■ Activity
A word-for-word restatement of every record is required.

(Stored data)

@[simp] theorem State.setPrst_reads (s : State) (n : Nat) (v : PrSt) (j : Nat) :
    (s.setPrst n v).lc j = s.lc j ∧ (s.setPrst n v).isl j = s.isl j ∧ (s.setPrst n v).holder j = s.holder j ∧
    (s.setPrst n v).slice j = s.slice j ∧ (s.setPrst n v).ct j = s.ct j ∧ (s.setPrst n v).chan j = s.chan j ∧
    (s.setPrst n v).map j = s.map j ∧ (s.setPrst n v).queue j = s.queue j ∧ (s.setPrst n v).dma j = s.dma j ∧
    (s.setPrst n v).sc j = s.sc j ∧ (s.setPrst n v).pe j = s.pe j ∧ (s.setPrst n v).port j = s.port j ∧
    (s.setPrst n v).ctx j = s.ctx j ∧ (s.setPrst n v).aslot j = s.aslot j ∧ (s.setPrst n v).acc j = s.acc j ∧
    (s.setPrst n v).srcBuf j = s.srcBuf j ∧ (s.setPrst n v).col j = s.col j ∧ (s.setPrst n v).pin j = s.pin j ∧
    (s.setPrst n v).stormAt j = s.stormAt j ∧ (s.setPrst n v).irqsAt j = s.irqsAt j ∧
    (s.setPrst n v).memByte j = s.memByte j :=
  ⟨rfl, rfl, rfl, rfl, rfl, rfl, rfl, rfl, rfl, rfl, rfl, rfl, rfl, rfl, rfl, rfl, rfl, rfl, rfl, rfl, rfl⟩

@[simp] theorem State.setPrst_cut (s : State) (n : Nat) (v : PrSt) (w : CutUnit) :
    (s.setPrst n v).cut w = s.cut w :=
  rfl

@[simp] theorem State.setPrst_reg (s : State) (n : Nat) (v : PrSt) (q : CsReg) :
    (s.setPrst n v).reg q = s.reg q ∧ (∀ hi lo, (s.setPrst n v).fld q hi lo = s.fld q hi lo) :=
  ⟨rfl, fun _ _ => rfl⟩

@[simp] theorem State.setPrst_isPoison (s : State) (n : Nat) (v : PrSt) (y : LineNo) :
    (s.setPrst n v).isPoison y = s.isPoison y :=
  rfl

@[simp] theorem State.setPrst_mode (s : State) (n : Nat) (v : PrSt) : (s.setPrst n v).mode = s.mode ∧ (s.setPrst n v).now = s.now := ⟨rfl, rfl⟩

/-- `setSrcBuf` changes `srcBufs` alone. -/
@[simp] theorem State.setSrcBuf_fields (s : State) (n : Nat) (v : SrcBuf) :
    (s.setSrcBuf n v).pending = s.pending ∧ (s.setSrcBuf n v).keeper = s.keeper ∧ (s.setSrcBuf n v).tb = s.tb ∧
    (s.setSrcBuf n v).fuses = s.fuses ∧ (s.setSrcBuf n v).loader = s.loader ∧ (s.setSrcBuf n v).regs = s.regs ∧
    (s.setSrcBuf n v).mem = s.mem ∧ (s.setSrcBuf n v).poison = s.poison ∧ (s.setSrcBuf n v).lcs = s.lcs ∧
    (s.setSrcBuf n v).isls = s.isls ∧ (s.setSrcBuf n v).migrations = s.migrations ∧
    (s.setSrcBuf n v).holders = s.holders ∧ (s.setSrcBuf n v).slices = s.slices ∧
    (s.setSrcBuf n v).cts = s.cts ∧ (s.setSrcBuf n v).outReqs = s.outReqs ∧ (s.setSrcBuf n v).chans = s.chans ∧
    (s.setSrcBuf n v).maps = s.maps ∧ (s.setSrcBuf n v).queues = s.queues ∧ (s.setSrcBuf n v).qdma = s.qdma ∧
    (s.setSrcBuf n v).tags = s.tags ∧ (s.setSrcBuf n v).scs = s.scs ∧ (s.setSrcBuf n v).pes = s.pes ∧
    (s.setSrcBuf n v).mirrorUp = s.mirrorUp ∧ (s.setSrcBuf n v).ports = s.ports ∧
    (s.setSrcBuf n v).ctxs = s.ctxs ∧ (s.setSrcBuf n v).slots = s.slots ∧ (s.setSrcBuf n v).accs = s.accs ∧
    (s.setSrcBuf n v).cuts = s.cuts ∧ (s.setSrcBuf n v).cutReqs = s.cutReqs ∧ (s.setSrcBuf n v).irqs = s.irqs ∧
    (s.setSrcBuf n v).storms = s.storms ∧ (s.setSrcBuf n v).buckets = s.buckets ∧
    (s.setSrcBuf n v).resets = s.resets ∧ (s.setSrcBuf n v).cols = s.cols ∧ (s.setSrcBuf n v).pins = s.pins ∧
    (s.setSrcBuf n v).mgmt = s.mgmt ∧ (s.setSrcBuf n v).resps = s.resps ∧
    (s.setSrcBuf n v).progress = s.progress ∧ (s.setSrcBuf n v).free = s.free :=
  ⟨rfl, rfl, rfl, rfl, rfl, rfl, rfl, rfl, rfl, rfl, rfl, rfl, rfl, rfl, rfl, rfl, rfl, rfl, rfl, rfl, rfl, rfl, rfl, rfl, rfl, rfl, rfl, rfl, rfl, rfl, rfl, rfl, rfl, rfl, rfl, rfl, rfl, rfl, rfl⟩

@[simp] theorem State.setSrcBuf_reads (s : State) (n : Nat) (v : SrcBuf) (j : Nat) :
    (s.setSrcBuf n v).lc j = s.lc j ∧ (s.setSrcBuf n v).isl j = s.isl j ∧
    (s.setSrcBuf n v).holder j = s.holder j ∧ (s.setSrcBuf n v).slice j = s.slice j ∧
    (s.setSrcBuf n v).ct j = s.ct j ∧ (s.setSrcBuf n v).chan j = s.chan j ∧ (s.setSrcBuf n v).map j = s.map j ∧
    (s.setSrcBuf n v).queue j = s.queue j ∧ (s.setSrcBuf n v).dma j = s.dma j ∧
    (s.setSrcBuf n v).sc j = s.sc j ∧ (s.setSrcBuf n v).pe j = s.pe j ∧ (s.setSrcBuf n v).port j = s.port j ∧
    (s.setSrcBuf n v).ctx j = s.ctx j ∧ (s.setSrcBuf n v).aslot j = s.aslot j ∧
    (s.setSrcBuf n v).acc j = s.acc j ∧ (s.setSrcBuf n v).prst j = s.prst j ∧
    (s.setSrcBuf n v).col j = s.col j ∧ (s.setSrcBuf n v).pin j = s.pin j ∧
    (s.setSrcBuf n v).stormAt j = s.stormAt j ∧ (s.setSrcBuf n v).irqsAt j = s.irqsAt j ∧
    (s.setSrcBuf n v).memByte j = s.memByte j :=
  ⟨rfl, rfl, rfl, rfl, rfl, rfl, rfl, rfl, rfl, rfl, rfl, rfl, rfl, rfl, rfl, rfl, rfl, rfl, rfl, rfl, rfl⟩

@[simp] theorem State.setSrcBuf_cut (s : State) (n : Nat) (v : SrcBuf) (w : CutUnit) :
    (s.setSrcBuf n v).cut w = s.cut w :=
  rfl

■ Solution to the problem
@[simp] theorem State.setPrst_reads (s : State) (n : Nat) (v : PrSt) (j : Nat) :
    (s.setPrst n v).lc j = s.lc j ∧ (s.setPrst n v).isl j = s.isl j ∧ (s.setPrst n v).holder j = s.holder j ∧
    (s.setPrst n v).slice j = s.slice j ∧ (s.setPrst n v).ct j = s.ct j ∧ (s.setPrst n v).chan j = s.chan j ∧
    (s.setPrst n v).map j = s.map j ∧ (s.setPrst n v).queue j = s.queue j ∧ (s.setPrst n v).dma j = s.dma j ∧
    (s.setPrst n v).sc j = s.sc j ∧ (s.setPrst n v).pe j = s.pe j ∧ (s.setPrst n v).port j = s.port j ∧
    (s.setPrst n v).ctx j = s.ctx j ∧ (s.setPrst n v).aslot j = s.aslot j ∧ (s.setPrst n v).acc j = s.acc j ∧
    (s.setPrst n v).srcBuf j = s.srcBuf j ∧ (s.setPrst n v).col j = s.col j ∧ (s.setPrst n v).pin j = s.pin j ∧
    (s.setPrst n v).stormAt j = s.stormAt j ∧ (s.setPrst n v).irqsAt j = s.irqsAt j ∧
    (s.setPrst n v).memByte j = s.memByte j :=
  ⟨rfl, rfl, rfl, rfl, rfl, rfl, rfl, rfl, rfl, rfl, rfl, rfl, rfl, rfl, rfl, rfl, rfl, rfl, rfl, rfl, rfl⟩

@[simp] theorem State.setPrst_cut (s : State) (n : Nat) (v : PrSt) (w : CutUnit) :
    (s.setPrst n v).cut w = s.cut w :=
  rfl

@[simp] theorem State.setPrst_reg (s : State) (n : Nat) (v : PrSt) (q : CsReg) :
    (s.setPrst n v).reg q = s.reg q ∧ (∀ hi lo, (s.setPrst n v).fld q hi lo = s.fld q hi lo) :=
  ⟨rfl, fun _ _ => rfl⟩

@[simp] theorem State.setPrst_isPoison (s : State) (n : Nat) (v : PrSt) (y : LineNo) :
    (s.setPrst n v).isPoison y = s.isPoison y :=
  rfl

@[simp] theorem State.setPrst_mode (s : State) (n : Nat) (v : PrSt) : (s.setPrst n v).mode = s.mode ∧ (s.setPrst n v).now = s.now := ⟨rfl, rfl⟩

/-- `setSrcBuf` changes `srcBufs` alone. -/
@[simp] theorem State.setSrcBuf_fields (s : State) (n : Nat) (v : SrcBuf) :
    (s.setSrcBuf n v).pending = s.pending ∧ (s.setSrcBuf n v).keeper = s.keeper ∧ (s.setSrcBuf n v).tb = s.tb ∧
    (s.setSrcBuf n v).fuses = s.fuses ∧ (s.setSrcBuf n v).loader = s.loader ∧ (s.setSrcBuf n v).regs = s.regs ∧
    (s.setSrcBuf n v).mem = s.mem ∧ (s.setSrcBuf n v).poison = s.poison ∧ (s.setSrcBuf n v).lcs = s.lcs ∧
    (s.setSrcBuf n v).isls = s.isls ∧ (s.setSrcBuf n v).migrations = s.migrations ∧
    (s.setSrcBuf n v).holders = s.holders ∧ (s.setSrcBuf n v).slices = s.slices ∧
    (s.setSrcBuf n v).cts = s.cts ∧ (s.setSrcBuf n v).outReqs = s.outReqs ∧ (s.setSrcBuf n v).chans = s.chans ∧
    (s.setSrcBuf n v).maps = s.maps ∧ (s.setSrcBuf n v).queues = s.queues ∧ (s.setSrcBuf n v).qdma = s.qdma ∧
    (s.setSrcBuf n v).tags = s.tags ∧ (s.setSrcBuf n v).scs = s.scs ∧ (s.setSrcBuf n v).pes = s.pes ∧
    (s.setSrcBuf n v).mirrorUp = s.mirrorUp ∧ (s.setSrcBuf n v).ports = s.ports ∧
    (s.setSrcBuf n v).ctxs = s.ctxs ∧ (s.setSrcBuf n v).slots = s.slots ∧ (s.setSrcBuf n v).accs = s.accs ∧
    (s.setSrcBuf n v).cuts = s.cuts ∧ (s.setSrcBuf n v).cutReqs = s.cutReqs ∧ (s.setSrcBuf n v).irqs = s.irqs ∧
    (s.setSrcBuf n v).storms = s.storms ∧ (s.setSrcBuf n v).buckets = s.buckets ∧
    (s.setSrcBuf n v).resets = s.resets ∧ (s.setSrcBuf n v).cols = s.cols ∧ (s.setSrcBuf n v).pins = s.pins ∧
    (s.setSrcBuf n v).mgmt = s.mgmt ∧ (s.setSrcBuf n v).resps = s.resps ∧
    (s.setSrcBuf n v).progress = s.progress ∧ (s.setSrcBuf n v).free = s.free :=
  ⟨rfl, rfl, rfl, rfl, rfl, rfl, rfl, rfl, rfl, rfl, rfl, rfl, rfl, rfl, rfl, rfl, rfl, rfl, rfl, rfl, rfl, rfl, rfl, rfl, rfl, rfl, rfl, rfl, rfl, rfl, rfl, rfl, rfl, rfl, rfl, rfl, rfl, rfl, rfl⟩

@[simp] theorem State.setSrcBuf_reads (s : State) (n : Nat) (v : SrcBuf) (j : Nat) :
    (s.setSrcBuf n v).lc j = s.lc j ∧ (s.setSrcBuf n v).isl j = s.isl j ∧
    (s.setSrcBuf n v).holder j = s.holder j ∧ (s.setSrcBuf n v).slice j = s.slice j ∧
    (s.setSrcBuf n v).ct j = s.ct j ∧ (s.setSrcBuf n v).chan j = s.chan j ∧ (s.setSrcBuf n v).map j = s.map j ∧
    (s.setSrcBuf n v).queue j = s.queue j ∧ (s.setSrcBuf n v).dma j = s.dma j ∧
    (s.setSrcBuf n v).sc j = s.sc j ∧ (s.setSrcBuf n v).pe j = s.pe j ∧ (s.setSrcBuf n v).port j = s.port j ∧
    (s.setSrcBuf n v).ctx j = s.ctx j ∧ (s.setSrcBuf n v).aslot j = s.aslot j ∧
    (s.setSrcBuf n v).acc j = s.acc j ∧ (s.setSrcBuf n v).prst j = s.prst j ∧
    (s.setSrcBuf n v).col j = s.col j ∧ (s.setSrcBuf n v).pin j = s.pin j ∧
    (s.setSrcBuf n v).stormAt j = s.stormAt j ∧ (s.setSrcBuf n v).irqsAt j = s.irqsAt j ∧
    (s.setSrcBuf n v).memByte j = s.memByte j :=
  ⟨rfl, rfl, rfl, rfl, rfl, rfl, rfl, rfl, rfl, rfl, rfl, rfl, rfl, rfl, rfl, rfl, rfl, rfl, rfl, rfl, rfl⟩

@[simp] theorem State.setSrcBuf_cut (s : State) (n : Nat) (v : SrcBuf) (w : CutUnit) :
    (s.setSrcBuf n v).cut w = s.cut w :=
  rfl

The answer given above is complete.